— Как мне научить вас полюбить жизнь, как, скажите? Я знаю… знаю, я тоже мучила, а теперь всю жизнь мучаюсь, и другие через меня мучаются… вы мучаетесь и другой… и третий и четвертый — все мучаются, а мне кажется, что это я мучаю всех, я, женщина. Из-за женщины все мучаются. А мы, мы сами себе мучения создаем и других мучаем… И сами мучаемся, но мы по своей вине, а вы через нас, а после мы мечемся и боимся разорвать эти мучения, гнет души сбросить и жить, жить… каждую каплю воздуха ловить ртом жадно, лишь бы жить. Понимаете вы меня, нет?
Слышал голос срывающийся, мечущийся, и самому стало душно и глуше, тяжелей сердце забилось толчками, хотелось уйти, не слушать и сидел, как прикованный, не поднимая головы, не шевелясь ни одним мускулом.
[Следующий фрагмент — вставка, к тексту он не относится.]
/-- TIMER_FIRE (R302, R312, R314): an armed timer whose deadline has passed fires; one still FIRED counts the miss.  A timer whose
home Crucible is held in reset waits for the restart of its die (R421). -/
def execTimerFire (timer : Nat) (s : State) : Out :=
  .next <|
    if !s.live (objHome timer) then s else
    s.ownFirst (s.recordKeys [timer]) (.timerFire timer) <|
    let r := s.obj timer
    let st := objState r
    let per := fld r 128 64
    if objKind r ≠ kTIMER || !(st == 2 || (st == 3 && per != 0)) then s
    else if s.timerWait r ≠ 0 then s.post (s.timerWait r) (.timerFire timer)
    else
      let s1 := if st = 2 then s.setObjState timer 3 else s.setFld timer 208 16 (min (fld r 208 16 + 1) 65535)
      let s2 := if per = 0 then s1 else
        let t := s1.setFld timer 64 64 (nextDl r)
        t.post (max 1 (t.timerWait (t.obj timer))) (.timerFire timer)
      (s2.ownSlot timer).follow timer

/-- KCANCEL (R307, R314). -/
def State.serveKcancel (s : State) (q : Req) (i : Nat) : State :=
  if objState (s.obj i) = 1 then s.answer q.id stEMPTY 0
  else ((s.setObjState i 1).follow i).answer q.id stOK 0

/-- KBIND (R307). -/
def State.serveKbind (s : State) (q : Req) (w : Nat) (m idx : Word) : State :=
  let k := bitsNat idx 0 6
  match s.handle q.proc m with
  | none => s.answer q.id stBADHANDLE 2
  | some (b, _, _) =>
    if hasBit (s.obj w) (128 + k) || fld (s.obj b) 448 32 != 0 then s.answer q.id stCLASH 0
    else
      let s1 := ((s.setFld b 448 32 (w + k * 2 ^ 24)).setFld w (128 + k) 1 1).addRef w
      (s1.follow b).answer q.id stOK 0

/-- KUNBIND (R307). -/
def State.serveKunbind (s : State) (q : Req) (w : Nat) (idx : Word) : State :=
  match s.memberAt w (bitsNat idx 0 6) with
  | none => s.answer q.id stEMPTY 0
  | some m => (((s.unbound m).deref w).feed).answer q.id stOK 0

/-! Handles, information, work (R307, R313, R253). -/

/-- KDUP (R307). -/
def State.serveKdup (s : State) (q : Req) (h mask : Word) : State :=
  match s.handle q.proc h, s.freeHandle q.proc with
  | some (o, rs, _), some x =>
    if objRefs (s.obj o) = 65535 then s.answer q.id stFULL 0
    else
      let r := s.newHandle q.proc x o (rs &&& (mask.toNat % 256))
      r.1.answerOk q.id r.2 []
  | some _, none => s.answer q.id stFULL 0
  | none, _ => s.answer q.id stBADHANDLE 1

/-- KDROP (R301, R307): the entry is free with its next generation, and the object loses a reference; a launch that waits for
an id goes on where one is freed (R297). -/
def State.serveKdrop (s : State) (q : Req) (h : Word) : State :=
  match s.handle q.proc h with
  | none => s.answer q.id stBADHANDLE 1
  | some (o, _, _) =>
    let x := bitsNat h 8 24
    let e := s.handleEntry q.proc x
    let e1 := setBits (setBits e 40 (0 : BitVec 4)) 24 (e.extractLsb' 24 8 + 1)
    (((s.putHandle q.proc x e1).deref o).feed).answer q.id stOK 0

/-- KINFO's field (R313). -/
def infoField (r : BitVec 512) (n : Nat) : Option Nat :=
  match n, objKind r with
  | 0, _ => some (fld r 0 8)
  | 1, _ => some (objRefs r)
  | 2, _ => some (objOwner r)
  | 3, 2 => some (fld r 72 8 * 256 + fld r 67 5)
  | 3, 3 => some (fld r 80 9)
  | 3, 4 => some (fld r 64 32)
  | 3, 5 => some (fld r 208 16)
  | 3, 7 => some (fld r 128 32)
  | 4, 3 => some (fld r 64 9)
  | 4, 4 => some (fld r 96 32)
  | 4, 7 => some (fld r 64 32)
  | _, _ => none

/-- FPS of a TEAM that is resident or saved stands in the team; the record shows it (R103, R313). -/
def State.withFps (s : State) (i : Nat) : BitVec 512 :=
  let r := s.obj i
  let f : Option (BitVec 5) := match s.coreOf i with
    | some k => (k.team i).map (·.fps)
    | none => (s.image i).map (·.team.fps)
  match f with
  | some v => if objKind r = kTEAM then withFld r 67 5 v.toNat else r
  | none => r

def State.serveKinfo (s : State) (q : Req) (i n : Nat) : State :=
  match infoField (s.withFps i) n with
  | some v => s.answerOk q.id (BitVec.ofNat 32 v) []
  | none => s.answer q.id stEMPTY 0

/-- The table entries that serving a request reads or changes: the process's record and the handle table's entries that its operands
name; and where its checks pass, a new handle's, the records of the objects, and the ring of a port that is no far port's (R301, R306,
R325). -/
def State.tableKeys (s : State) (q : Req) : List Nat :=
  let hs := q.ask.handles.map (·.1)
  let new := match q.ask with
    | .kwave _ _ | .klook _ _ | .kname _ _ | .kdup _ _ => s.newHandleKeys q.proc
    | .far _ _ _ nameId _ port _ _ => s.recordKeys [nameId, port] ++ s.ringKey port
    | _ => []
  s.recordKeys [q.proc] ++ (hs.filter fun h => decide (bitsNat h 8 24 < s.htSize q.proc)).map (fun h => s.handleKey q.proc (bitsNat h 8 24)) ++
    match s.resolve q with
    | .inl _ => []
    | .inr _ => new ++ hs.flatMap fun h =>
      match s.handle q.proc h with
      | some (i, _, _) => s.objKey i :: s.ringKey i
      | none => []

/-- KNEXT_SERVE (R250, R253, R254): the front end of the object's home die hands out the next chunk. -/
def execKnextServe (id : Nat) (s : State) : Out :=
  .next <|
    match s.req id with
    | none => s
    | some q =>
      match q.ask, q.stage with
      | .knext _ a, .pending _ =>
        s.ownFirst (s.tableKeys q) (.knextServe id) <|
        match s.resolve q with
        | .inl (c, d) => s.answer id c d
        | .inr w =>
          let r := s.obj w
          let n := fld r 64 32
          let cur := fld r 128 32
          let words (x y : Nat) : List Host.Cell := cellsAt a (bytesLE 4 x ++ bytesLE 4 y)
          if n ≤ cur then s.answerWith id (BitVec.ofNat 32 stEMPTY) 0 (words 0xFFFFFFFF 0)
          else
            let e := min (cur + fld r 96 16 + 1) n
            let s1 := s.setFld w 128 32 e
            (if e = n then s1.setObjState w 2 else s1).answerOk id 0 (words cur (e - cur))
      | _, _ => s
На последние слова ответил:
— Не понимаю, нет…
— Но я хочу, чтоб вы поняли… вы, Боря, должны понять. Я хочу жизни, и не для себя, моя прожита, — да, я еще молода и я хочу тоже жить, но только моя жизнь прожита, оттого, что не вернуть прошлого, а вы еще не жили, у вас нет этого прошлого, вы непорочный, чистый… И жизнь, она непорочная, это люди грех создали; любовь изуродовали и создали грех, оттого, что любить боятся, когда она к нам приходит и не изуродованная. Я уже изуродованная, но у меня еще не перестала душа болеть, и если я не могу вернуться к прошлому, то вас я хочу вернуть, вас, вас, Боря… Не как мать, не как влюбленная, а как женщина, только женщина может душу вернуть к жизни, телом своим вдохнуть ее во имя жизни. У женщины душа растворилась в теле, и живет она ею, тело толкает к жизни, сердце кровь горячо разливает в нем, и в этой горячей крови душа бьется и мучается, пока не освободит другая ее.
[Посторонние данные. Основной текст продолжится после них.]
-- ==== Sys2Proof/Machine/Special.lean ====
section
/-! DEFINITION. SFIRST, SRD and SWR (spec/05_integer_scalar.md R98 to R100; spec/02 R18; spec/24 R414). -/

namespace Sys2Proof.Machine

/-- SFIRST (R98). -/
def execSfirst (f : RForm) (s : State) : Out :=
  let pair := is64 f.ty
  let i : Issue := { issueOfR Spec.sfirst f 1 with uniform := true }
  begin_ s i fun x act =>
    x.deliverAll i .once act fun t => (regWrites 0 f.d true pair (x.rd t f.a false pair), 0)

/-- The number of registers a special register fills (R99). -/
def specialRegs (sel : Nat) : Nat :=
  if sel = 11 then 3 else if [10, 15, 16, 17].contains sel then 2 else 1

/-- The value of a special register for thread `t` (R18, R99). -/
def Ctx.special (x : Ctx) (t sel : Nat) : Nat :=
  let h := x.thread t
  match sel with
  | 0 => t
  | 1 => x.w.wid
  | 2 => x.wave.role
  | 3 => x.team.x.toNat
  | 4 => x.team.y.toNat
  | 5 => x.team.z.toNat
  | 6 => x.core.id.core
  | 7 => x.core.id.cluster
  | 8 => x.core.id.die
  | 9 => bitsNat (x.s.mreg 0x08) 0 11
  | 10 => x.s.cycle - x.s.born x.core.id.die
  | 11 => x.s.ptp.toNat
  | 12 => match x.core.cur with | some k => k.num.toNat | none => 0
  | 13 => h.code
  | 14 => h.xaux.toNat
  | 15 => h.xpc.toNat
  | 16 => h.xcb.toNat
  | _ => h.xaddr.toNat

/-- SRD (R99): with an s destination the first active thread's value, else each thread of the run its own. -/
def execSrd (f : RForm) (s : State) : Out :=
  let n := specialRegs f.a.toNat
  let rg (k : Nat) : Reg := if f.dk then .s (f.d.toNat + k) else .v (f.d.toNat + k)
  let i : Issue := { g := f.g, uniform := true, writes := (List.range n).map rg }
  let one (t k : Nat) (w : Word) : RegWrite := if f.dk then .s (f.d.toNat + k) w else .v t (f.d.toNat + k) w
  begin_ s i fun x act =>
    let val (t : Nat) : List RegWrite :=
      (List.range n).map fun k => one t k (BitVec.ofNat 32 (x.special t f.a.toNat >>> (32 * k)))
    if f.dk then x.deliverAll i .once act fun t => (val t, 0)
    else x.deliverAll i .wholeRun act fun t => (val t, 0)

/-- SWR (R100). -/
def execSwr (f : RForm) (s : State) : Out :=
  let i : Issue := { g := f.g, uniform := true, reads := regsOf f.a true true }
  begin_ s i fun x act =>
    let v : WAddr := (x.spair f.a).setWidth 48
    let ks := x.run.map fun t => LogKey.rcd x.w.team x.w.wid (t / 2)
    if x.room ks then
      let lo := if f.d == 15 then 16 else 64
      ((x.run.foldl (fun y t => y.modThread t fun h => { h with rcd := setBits h.rcd lo v }) x).log ks).next.close
        (i.cost act) 0
    else x.holdFor 9

end Sys2Proof.Machine
end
У окна остановилась на один миг, взглянула в него, ничего не видя, и потом быстро подошла к Борису, опустилась перед ним на колени сбоку, положила голову к нему на колено, протянула руки, обхватила ими его поясницу и старалась все время в глаза заглянуть ему.
Испуганно отдернул свои руки с колен, прижал их к груди и зажмурил глаза.
— Боря, мальчик мой, милый, проснитесь, оживите хоть на один миг, — я чудесам не верю, но если у вас душа дрогнет, — забьется сердце, и тогда жизнь, жизнь… Больным, умирающим, измученным, обессиленным переливают кровь, и они живут, оживают снова и жизни радуются, а я себя всю хочу перелить в вас — и душу, и тело. Не бойтесь, я не люблю вас, — нет, я больше, чем люблю — я мучаюсь, потому что вы мучаетесь, так не мучайтесь больше… Боря…
Чувствовал тепло от ее груди, от рук, душил запах волос пряный и тепловатый, — слабел, и давило грудь, подступало к горлу спазмами, — мыслей не было, а только тупой ужас всего охватывал, и не было сил двинуться. От груди своей свои же руки не оторвет и закрыл лицо ими.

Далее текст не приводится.